It was a ringing endorsement of the point he was making that the issue isn't about homelessness.  That said, your assessment of the article is lacking.  There is no evidence in the article other than a statement made by the idiot that called the cops that there was an actual rule against falling asleep in the common area in the dorm.



Quick!  Call the cops!  A college student fell asleep without proper authorization!

----------


## H_H

> your predictable response.


 You actually predicted this response?

I dare you to predict my next response!

Been called many things, but predictable isn't even... plausible!

----------


## timosman

> Whatever rule Starbucks has should be enforced consistently regardless of whether or not you have a laptop or have on a suit or whatever.  Don't give the world over the impression that you are a meeting space if you are not.


What a frigging nazi you are. 100% consistency!

----------


## H_H

> I haven't delved into identity politics the way H_H was.  I didn't call anyone racist.




Oh!  I guess I mis-stunder-ud.




> [Starbucks] then freaking out when the "wrong people" actually take you up on that is simply not good business.


"Wrong People."  Wrong people.  Hmm.  Wonder what you meant by that.

----------


## jmdrake

> What a frigging nazi you are. 100% consistency!


Okay.....not sure if you are serious but okay.  Just to be clear I think Starbucks has a right to make stupid business decisions.  I'm not demanding free coffee or "sensitivity training" or whatever.  I just think it's stupid to give one impression about your business but then operate it in a different way.  You disagree?  If so, why?

----------


## jmdrake

> "Wrong People."  Wrong people.  Hmm.  Wonder what you meant by that.


You tell me.  Why did you feel the need to bring up "skittles" in a thread that didn't mention them?  Triggered perhaps?

----------


## dannno

> I didn't post the article.  You must be thinking about  @pcosmar.
> 
> Edit: Just went back and read the article Pete linked to.  You made assumptions not in the article.  Just because one student claimed there was some rule against sleeping in the common area doesn't mean that's true.  And likely it's not true.  A rule against where a college student can fall asleep?  Do you *seriously* believe that to be true?



Rules are not always made to be uniformly enforced. For example, it may be against the rules to sleep in the common area in a dorm. However if a student falls asleep studying they may not enforce the rule. They may only enforce it if somebody is posting up and purposely sleeping there. 

There is this thing called the letter of the law and the spirit of the law. 

People don't want people who are harassing or bother customers in their store. People want to feel safe in their living quarters. So they may enforce their rules more strictly on those people. At times, they may be a minority. In fact, they may be the majority of the time.
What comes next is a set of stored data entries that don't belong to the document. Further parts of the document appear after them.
-- ==== Sys2Proof/Certificates/Slice0/Obligations.lean ====
section
/-! DEFINITION. The statements for the provers, by family of commands. -/

open Sys2Proof Sys2Proof.Machine

/-! ## The whole machine -/

/-- A step with a command at the front of the queue is that command on the rest of the queue. With an empty queue one
period of TCLK passes, the model's choice of notes/assumptions/5.md: the timer advances by 1 while VAON is present,
and nothing else changes. -/
def Obligations.StepRunsTheFrontCommand : Prop :=
  (∀ (s : State) (c : Instr) (cs : List Instr), s.pending = c :: cs → step s = exec c { s with pending := cs }) ∧
  (∀ s : State, s.pending = [] → s.start.vaon = true →
    step s = .next { s with time := { s.time with count := s.time.count + 1 } }) ∧
  (∀ s : State, s.pending = [] → s.start.vaon = false → step s = .next s)

/-- Registers whose reset value the register tables state read it after the power-on reset of every package of the
reference variant, and in the reset state: identification, timer and refusals, a ring pair, the serving limits, the
memory layout and ways, the caddy's rates, the domain's words, the caps, the log's counts. The reset state has no
command waiting (R49, R317, R349 to R364). -/
def Obligations.ResetRegistersReadTheirValues : Prop :=
  let rows : List (Nat × Word) :=
    [(0x0, 0x1F4C0A48), (0x4, 0x00301021), (0x18, 0), (0x1C, 0), (0x20, 0), (0x24, 0), (0x28, 0), (0x30, 0), (0x10000, 0), (0x8FFC8, 0),
     (0x100000, 32768), (0x100004, 2048), (0x100014, 4), (0x100018, 0), (0x101008, 0), (0x110000, 0), (0x120000, 256), (0x120004, 4),
     (0x120008, 8), (0x12000C, 256), (0x120010, 0), (0x120020, 24), (0x120028, 0x80), (0x120040, 0xFFFFFFFF), (0x120280, 0), (0x120400, 0),
     (0x13000C, 4), (0x130010, 2), (0x140004, 0), (0x140008, 0), (0x140020, 0), (0x140040, 0), (0x170000, 4000), (0x170004, 0xFFFF),
     (0x170010, 0), (0x190000, 0), (0x190008, 0), (0x190014, 0), (0x190018, 0), (0x19001C, 0), (0x1A0000, 0)]
  (∀ r ∈ rows, (State.reset.regAt r.1).word 0 = r.2) ∧ State.reset.pending = [] ∧ State.reset.latched 0x120044 = 0xFFFFFFFF ∧
  ∀ s : State, s.start.vaon = false → s.part.variant = 1 → ∃ t : State, exec .powerOnReset s = .next t ∧ ∀ r ∈ rows, (t.regAt r.1).word 0 = r.2

/-- Every command completes: it answers a next state whatever the state it meets, and leaves the commands that wait as
they are. So no step of the block stops. -/
def Obligations.NoCommandStops : Prop :=
  (∀ (c : Instr) (s : State), ∃ t : State, exec c s = .next t ∧ t.pending = s.pending) ∧ ∀ s : State, s.stepSafe

/-- Every step keeps the byte stores in their canonical form: device memory, the boot window and both caddy banks stay
sorted lists of addresses that hold no zero byte, so equal contents are equal states. The form is the model's own
(notes/assumptions/4.md). -/
def Obligations.StepsKeepTheMemoryForm : Prop :=
  ∀ s t : State, s.memWf = true → step s = .next t → t.memWf = true

/-- The reset state's byte stores have the canonical form that every step keeps (notes/assumptions/4.md). -/
def Obligations.ResetHasTheMemoryForm : Prop :=
 State.reset.memWf = true ∧ State.reset.queueWf = true

/-- The timer counter: a command leaves it as it is, but for the power-on reset, a package reset and the loss of VAON's
own power, which leave 0; the first stage closing again after a VIN fault is such a power-on reset. A period of TCLK
with no command adds 1 to it (R48, R522; notes/assumptions/5.md). -/
def Obligations.CommandsLeaveTheTimer : Prop :=
  (∀ (c : Instr) (s t : State), exec c s = .next t → t.time.count = s.time.count ∨
    (t.time.count = 0 ∧ (c = .powerOnReset ∨ c = .pkgResetN ∨ c = .vaonLoss ∨ ((∃ v, c = .startGateMet v) ∧ s.start.vinOpen = true)))) ∧
  (∀ s : State, s.start.vaon = true → s.start.inReset = false → ∃ t : State, exec .pkgResetN s = .next t ∧ t.time.count = 0) ∧
  (∀ s : State, s.pending = [] → s.start.vaon = true → ∃ t, step s = .next t ∧ t.time.count = s.time.count + 1)

/-- What only a reset or the opening of the first stage ends: a package-fatal stop stays, a locked package stays locked,
a package with its rails up whose log is silent writes no further error record, and the part and its fuses stay
whatever happens, but for ROLLBACK, which a boot image that asks for it advances (R458, R487, R496, R500). -/
def Obligations.OnlyResetsEndAStop : Prop :=
  ∀ (c : Instr) (s t : State), exec c s = .next t →
    (t.part = s.part ∨ (∃ n, t.part = { s.part with rollback := n } ∧ s.part.rollback ≤ n)) ∧
    ((c = .powerOnReset ∨ c = .pkgResetN ∨ c = .vaonLoss ∨ (∃ v, c = .startGateMet v) ∨ (∃ b, c = .emergencyOffN b) ∨
        (∃ u d p, c = .thermalTrip u d p) ∨ ∃ why, c = .firstStageOpen why) ∨
      ((s.err.fatal = true → t.err.fatal = true) ∧ (s.sec.locked = true → t.sec.locked = true) ∧
       (s.err.silent = true → s.start.pkgPg = true → t.err.silent = true ∧ t.err.log = s.err.log ∧ t.err.total = s.err.total)))

/-- An error whose DEPTH would reach 3: one of class contained or unit-lost whose parent has DEPTH 2, and which is
neither a data error nor a condition. The package becomes package-fatal: its record carries CLASS 3, ESCALATED 1,
DEPTH 3 and its own STATUS, one LOST_KV event for each sequence not FREE follows, and then nothing more is written
(R447). -/
def Obligations.DepthThreeIsPackageFatal : Prop :=
  ∀ (s : State) (e : ErrIn) (h : Handling), s.err.silent = false → s.err.fatal = false → s.parentOf e = some h → h.depth = 2 →
    e.cls = 1 ∨ e.cls = 2 → e.isData = false → e.isCondition = false →
    let u := s.stopPackage.note e
    let v := u.events ((u.eng.seqs.filter fun p => p.2.state != .free).map Prod.fst) 0x0502
    (s.raise e).err.fatal = true ∧ (s.raise e).err.silent = true ∧ s.raise e = v.setErr { v.err with silent := true } ∧
    ∃ r, u.err.log.find? (s.err.total.toNat % 256) = some r ∧ u.err.total = s.err.total + 1 ∧
      bits r.toNat 30 29 = 3 ∧ bit r.toNat 27 = true ∧ bits r.toNat 25 24 = 3 ∧ bits r.toNat 15 0 = e.status % 0x10000

/-- The allowances at a window's end: whatever the window measured, no die's allowance is more than 16 above what it was
(R469). -/
def Obligations.AllowanceRisesBySixteen : Prop :=
  ∀ (s : State) (m : WindowMeas), s.kettleOn = true → s.time.count.toNat % 200 = 0 →
    s.pwr.windowAt ≠ some s.time.count →
    ∃ t : State, exec (.kettleWindowEnd m) s = .next t ∧
      ∀ d, d < 4 → t.pwr.allowance.getD d 256 ≤ s.pwr.allowance.getD d 256 + 16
That is irrelevant, and it doesn't mean the person enforcing the rules is racist.

----------


## timosman

> Okay.....not sure if you are serious but okay.  Just to be clear I think Starbucks has a right to make stupid business decisions.  I'm not demanding free coffee or "sensitivity training" or whatever.  I just think it's stupid to give one impression about your business but then operate it in a different way.  You disagree?  If so, why?


Could you stop contradicting yourself?

----------


## dannno

> Whatever rule Starbucks has should be enforced consistently regardless of whether or not you have a laptop or have on a suit or whatever.  Don't give the world over the impression that you are a meeting space if you are not.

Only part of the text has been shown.